- [Supplied records]

────────────────

/-- Where accesses trap: misaligned, outside the allocation, the bank and the map; a poisoned word. -/
theorem witness_access_traps :
    laneCheck (demo 0) 0 demoGroup .local false 4 0 2 = .inl ⟨0, 4, 0, 2⟩ ∧
    laneCheck (demo 0) 0 demoGroup .local true 4 3 65536 = .inl ⟨3, 6, 0, 65536⟩ ∧
    laneCheck (demo 0) 0 demoGroup .local false 4 0 65532 = .inr 65532 ∧
    laneCheck (demo 0) 0 demoGroup .bank false 4 0 0x800000 = .inl ⟨0, 5, 0, 0x800000⟩ ∧
    laneCheck (demo 0) 0 demoGroup .global false 4 0 (holdBase + 0x100000 : Nat) = .inl ⟨0, 5, 0, 0x080000100000⟩ ∧
    laneCheck (demo 0) 0 demoGroup .global true 4 0 (holdBase + 0xFFFFC : Nat) = .inr (holdBase + 0xFFFFC) ∧
    (spaceRead { demo 0 with poison := [holdBase] } 0 demoGroup .global holdBase 4).2 = true ∧
    actLanes ({ m0 with g := true }.encode 6 0) { demoGroup with threads := { p := 1 } :: List.replicate 31 {} } demoSubset = [0] := by
  decide +kernel

/-- A group whose lane l holds 4l in v0. -/
def spreadGroup : Group := { demoGroup with threads := tab 32 (fun l => { v := putD 0 [] 0 (BitVec.ofNat 32 (4 * l)) }) }

/-- Atomics: all lanes on one word, and lanes on several words that all pass, for local store. -/
theorem witness_atomics :
    (∀ l ∈ List.range 32, laneCheck (demo 0) 0 demoGroup .global true 4 l (laneAddr .global demoGroup l 0 0 0) = .inr holdBase) ∧
    actLanes (a0.encode 7 0) spreadGroup demoSubset = List.range 32 ∧
    (∀ l ∈ List.range 32, laneCheck (demoWith spreadGroup 0) 0 spreadGroup .bank true 4 l (laneAddr .bank spreadGroup l 0 0 0) =
      .inr (pbBase + 4 * l)) ∧
    ((([0, 1, 2] : List Nat).map (fun l => pbBase + 4 * l)).foldl
      (fun r q => atomRequest 0 .add a0 r q (([0, 1, 2] : List Nat).filter (fun l => decide (pbBase + 4 * l = q))))
      { st := demoWith spreadGroup 0, g := spreadGroup, faults := [] }).faults = [] ∧
    (actLanes (a0.encode 7 0xD) spreadGroup demoSubset).getLast? = some 31 := by
  decide +kernel

/-- A write of the hold window at its first byte, and one that ends with a line of GDDR7. -/
theorem witness_writes :
    ([1] : List Byte) ≠ [] ∧ holdBase ≤ holdBase ∧ 126 + ([1, 2] : List Byte).length ≤ holdBase ∧ 126 / 128 = (126 + 2 - 1) / 128 ∧
    look live.sc.lines 0 = none ∧
    (let s : State := { live with sc := { live.sc with lines := [(5, { way := 0, valid := BitVec.allOnes 128, dirty := BitVec.allOnes 128 })] } }
     (look s.sc.lines (5 * 128 / 128)).map (fun q => (q.valid, q.dirty)) = some (BitVec.allOnes 128, BitVec.allOnes 128)) := by
  decide +kernel

/-- Barriers: no lane waits yet; a mask that holds every lane; one that leaves lane 0 out; a group that waits in another form. -/
theorem witness_barriers :
    barrierForm (demo 0) 0 0 demoGroup false 0 = none ∧ barrierForm (demo 0) 0 0 demoGroup true 7 = none ∧
    (∀ l ∈ List.range 32, (0xFFFFFFFF#32).getLsbD l = true) ∧ (0xFFFFFFFE#32).getLsbD 0 = false ∧
    (let g := { demoGroup with threads := { bar := some ⟨false, 0, none⟩ } :: List.replicate 31 {} }
     barrierForm (demoWith g 0) 0 0 g false 0 = some ⟨false, 0, none⟩ ∧ g.pick = some ⟨0, (List.range 32).drop 1, false⟩ ∧
     g.threads.length = 32 ∧ (g.th 1).exited = false ∧ (g.th 1).bar = none) ∧
    (let g := { demoGroup with threads := List.replicate 32 { bar := some ⟨true, 7, none⟩ } }
     barrierForm (demoWith g 0) 0 0 g true 7 = some ⟨true, 7, none⟩ ∧ ∀ l ∈ List.range 32, (g.th l).bar = some ⟨true, 7, none⟩) := by
  decide +kernel

/-! Array and trigger instructions, and traps. -/

/-- Descriptors of item 7 of device 5: an INT8 pass of one row and one column with CLEAR (R79), the same keeping the active tile without
CLEAR, a preload of zeros and a drain to the ring (R131, R135), all of INT8 or INT32. -/
def passDesc : Desc := BitVec.ofNat 512 (1 + 9 * 16 + 9 * 256 + 2 ^ 15 + holdBase * 2 ^ 128 + holdBase * 2 ^ 224 + 5 * 2 ^ 416 + 7 * 2 ^ 432)
def keepDesc : Desc := BitVec.ofNat 512 (1 + 9 * 16 + 9 * 256 + 2 ^ 16 + holdBase * 2 ^ 224 + 5 * 2 ^ 416 + 7 * 2 ^ 432)
def preDesc : Desc := BitVec.ofNat 512 (2 + 10 * 16 + 3 * 2 ^ 9 + 5 * 2 ^ 416 + 7 * 2 ^ 432)
def drainDesc : Desc := BitVec.ofNat 512 (3 + 10 * 16 + 5 * 2 ^ 416 + 7 * 2 ^ 432)

/-- The group with the words of a descriptor in u0 to u15. -/
def descGroup (d : Desc) : Group := { demoGroup with u := (List.range 16).foldl (fun u i => putD 0 u i (wordOf d i)) [] }

def ra : RForm := { r0 with ua := true }

/-- apass, apre and adrain: a descriptor of their kind that the array takes, one of another kind, an array that is not granted or not
enabled, a full queue, a ring without room. -/
theorem witness_descriptor_instructions :
    ([passDesc, preDesc, drainDesc].all (fun d => decide (argDesc (descGroup d) ra = d) && decide (fld ((descGroup d).ureg 0) 0 4 = fld d 0 4)
      && decide ((issueDesc (demo 0) 0 d (.group 0 0)).1 = .queued)) = true) ∧
    demoLaunch.getLsbD 224 = true ∧ arrayEnabled live 0 = true ∧ arrayEnabled live 1 = false ∧
    (let s := setArr live 0 { queue := List.replicate 16 ⟨0, passDesc, .dispatcher, false, false⟩ }
     (issueDesc s 0 passDesc (.group 0 0)).1 = .full) ∧
    (issueDesc (setRing live 0 0 { reserved := 8 }) 0 drainDesc (.group 0 0)).1 = .ringHeld ∧
    (∀ h ∈ (grp (demo 0) 0 0).toList, h.stopped = false) := by
  decide +kernel

/-- await, dpop and drel at the boundary of what is there: one completion, one FIFO entry, one delivered slot. -/
theorem witness_completions :
    fld ({ ra with mod := 4 }).mod 2 8 = 1 ∧ ({ demoGroup with done := [[3], [], [], []] }.done.getD 0 []).length = 1 ∧
    (demoGroup.done.getD 0 []).length = 0 ∧ (ring (demo 0) 0 0).fifo = [(⟨5, 7, 0⟩, 3, 2)] ∧ (ring (demo 0) 0 1).fifo = [] ∧
    (ring (demo 0) 0 0).slots.length = 1 ∧ (ring (demo 0) 0 1).slots.length < 1 := by
  decide +kernel

/-- lst: a tile of 128 rows of 128 INT8 codes at 0 with a pitch of 512 fills the allocation of 64 KiB; one more row pitch does not fit; the
shadow is withheld while a pass waits that will load it. -/
theorem witness_lake_tile :
    Fmt.ofCode 9 = some .int8 ∧ Fmt.int8.rateClass ≠ none ∧ Fmt.ofCode 15 = none ∧
    (let g := { demoGroup with u := [(1, 512), (2, BitVec.ofNat 32 (127 + 127 * 256 + 9 * 2 ^ 20))] }
     (g.ureg 0).toNat % 64 = 0 ∧ (g.ureg 1).toNat % 64 = 0 ∧ fld (g.ureg 2) 0 8 + 1 = 128 ∧ fld (g.ureg 2) 8 9 + 1 = 128 ∧
     0 + 127 * 512 + Fmt.int8.rowBytes 128 ≤ 1024 * launchLsize g.launch ∧ ¬ (512 + 127 * 512 + Fmt.int8.rowBytes 128 ≤ 1024 * 63) ∧
     (63 : Nat) % 64 ≠ 0 ∧ ¬ (129 ≤ 128)) ∧
    lakeOpen (arr live 0) = true ∧ lakeOpen { queue := [⟨0, passDesc, .dispatcher, false, false⟩] } = false ∧
    (blockOf (demo 0) 0 demoGroup).isSome = true := by
  decide +kernel

def demoKey : ItemKey := ⟨5, 7, 0⟩

/-- A running item of the ITT with the task t. -/
def demoItem (t : TaskDesc) : IttEntry :=
  { key := demoKey, tint := 0, state := .running, code := 0, detail := 0, flags := 0, resends := 0, srcPort := 16, task := t, persist := none, out := none }

/-- The module with that item. -/
def withItem (s : State) (x : IttEntry) : State := { s with items := { s.items with itt := [x] } }

/-- tarm and tsig: a tag with no entry, one that only counts, one armed at its EXPECT, and the operand word of tag 1 with EXPECT 1. -/
theorem witness_triggers :
    launchKey demoLaunch = demoKey ∧ fld (0x10001#32) 0 16 = 1 ∧ fld (0x10001#32) 16 16 = 1 ∧ trigOf live demoKey 1 = none ∧
    live.items.trig.length < 4096 ∧
    (let s : State := { live with items := { live.items with trig := [⟨demoKey, 1, none, 1⟩] } }
     trigOf s demoKey 1 = some ⟨demoKey, 1, none, 1⟩) ∧
    (let y : TrigEntry := ⟨demoKey, 1, some 1, 0⟩
     (y.count + 1 ≤ 1) ∧ y.expect ≠ none) ∧
    (let s : State := { live with items := { live.items with trig := List.replicate 4096 ⟨demoKey, 2, none, 1⟩ } }
     trigOf s demoKey 1 = none ∧ 4096 ≤ s.items.trig.length) := by
  decide +kernel

/-- scanrep: an anchor entry that waits for engine 0 alone. -/
theorem witness_scanrep :
    (let x : AnchorEntry := ⟨demoKey, 0, 1, [0], none, none, none, none⟩
     x.key = launchKey demoLaunch ∧ x.t.val = fld (demoGroup.ureg 0) 0 4 ∧ (0 : Fin 50) ∈ x.waiting) := by
  decide +kernel

/-- Traps: the item of the group is live; a debugger that halts on traps; both a sound and a misaligned jump target. -/
theorem witness_traps :
    grp (demo 0) 0 0 = some demoGroup ∧
    (debugMode (demo 0) && regBit (demo 0) (Reg.TE_DBG_CTRL 0) 11) = false ∧
    (debugMode (withRegs (demo 0) [(Reg.TE_DBG_CTRL 0, 0x800)]) && regBit (withRegs (demo 0) [(Reg.TE_DBG_CTRL 0, 0x800)]) (Reg.TE_DBG_CTRL 0) 11) = true ∧
    ittOf (withItem (demo 0) (demoItem 0)) (launchKey demoGroup.launch) = some (demoItem 0) ∧ (demoItem 0).live = true ∧
    (let g := { demoGroup with threads := List.replicate 32 { v := [(0, 4)] } }
     (List.range 32).filter (fun l => decide (((g.operand l false 1).extractLsb' 0 16 ++ g.operand l false 0).toNat % 8 ≠ 0)) = List.range 32) := by
  decide +kernel

/-! GDDR7, the far tier and persists. -/

/-- The module with controllers 0 to n at STATE 2, the first calibrated at 50 degrees and failing. -/
def withControllers (n : Nat) : State :=
  withRegs { live with near := { calib := [(0, 50)], failing := [0] } } ((List.range (n + 1)).map (fun c => (Reg.NEAR_CTL_STAT c, 2)))

/-- Controllers: 64 retries or a move of 9 degrees are not enough, 65 or 10 are; six or five others serve. -/
theorem witness_controllers :
    ctlState (withControllers 6) 0 = 2 ∧ look (withControllers 6).near.calib 0 = some 50 ∧ ¬ (64 < 64) ∧ 64 < 65 ∧
    ((59 : Int) - 50).natAbs < 10 ∧ 10 ≤ ((60 : Int) - 50).natAbs ∧ ctlState live 0 ≠ 2 ∧
    ctlState (withRegs live [(Reg.NEAR_CTL_STAT 0, 3)]) 0 = 3 ∧ 0 ∈ (withControllers 6).near.failing ∧
    ((List.range 12).filter (fun i => decide (i ≠ 0) && (decide (ctlState (withControllers 6) i = 2) || decide (ctlState (withControllers 6) i = 3)))).length = 6 ∧
    ((List.range 12).filter (fun i => decide (i ≠ 0) && (decide (ctlState (withControllers 5) i = 2) || decide (ctlState (withControllers 5) i = 3)))).length = 5 := by
  decide +kernel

────────────────

- [Task directions] Only the lines from the one containing "others serve. -/" through the final line of the records above should be printed, exactly as they stand.

- [Solution to this task]
/-- Controllers: 64 retries or a move of 9 degrees are not enough, 65 or 10 are; six or five others serve. -/
theorem witness_controllers :
    ctlState (withControllers 6) 0 = 2 ∧ look (withControllers 6).near.calib 0 = some 50 ∧ ¬ (64 < 64) ∧ 64 < 65 ∧
    ((59 : Int) - 50).natAbs < 10 ∧ 10 ≤ ((60 : Int) - 50).natAbs ∧ ctlState live 0 ≠ 2 ∧
    ctlState (withRegs live [(Reg.NEAR_CTL_STAT 0, 3)]) 0 = 3 ∧ 0 ∈ (withControllers 6).near.failing ∧
    ((List.range 12).filter (fun i => decide (i ≠ 0) && (decide (ctlState (withControllers 6) i = 2) || decide (ctlState (withControllers 6) i = 3)))).length = 6 ∧
    ((List.range 12).filter (fun i => decide (i ≠ 0) && (decide (ctlState (withControllers 5) i = 2) || decide (ctlState (withControllers 5) i = 3)))).length = 5 := by
  decide +kernel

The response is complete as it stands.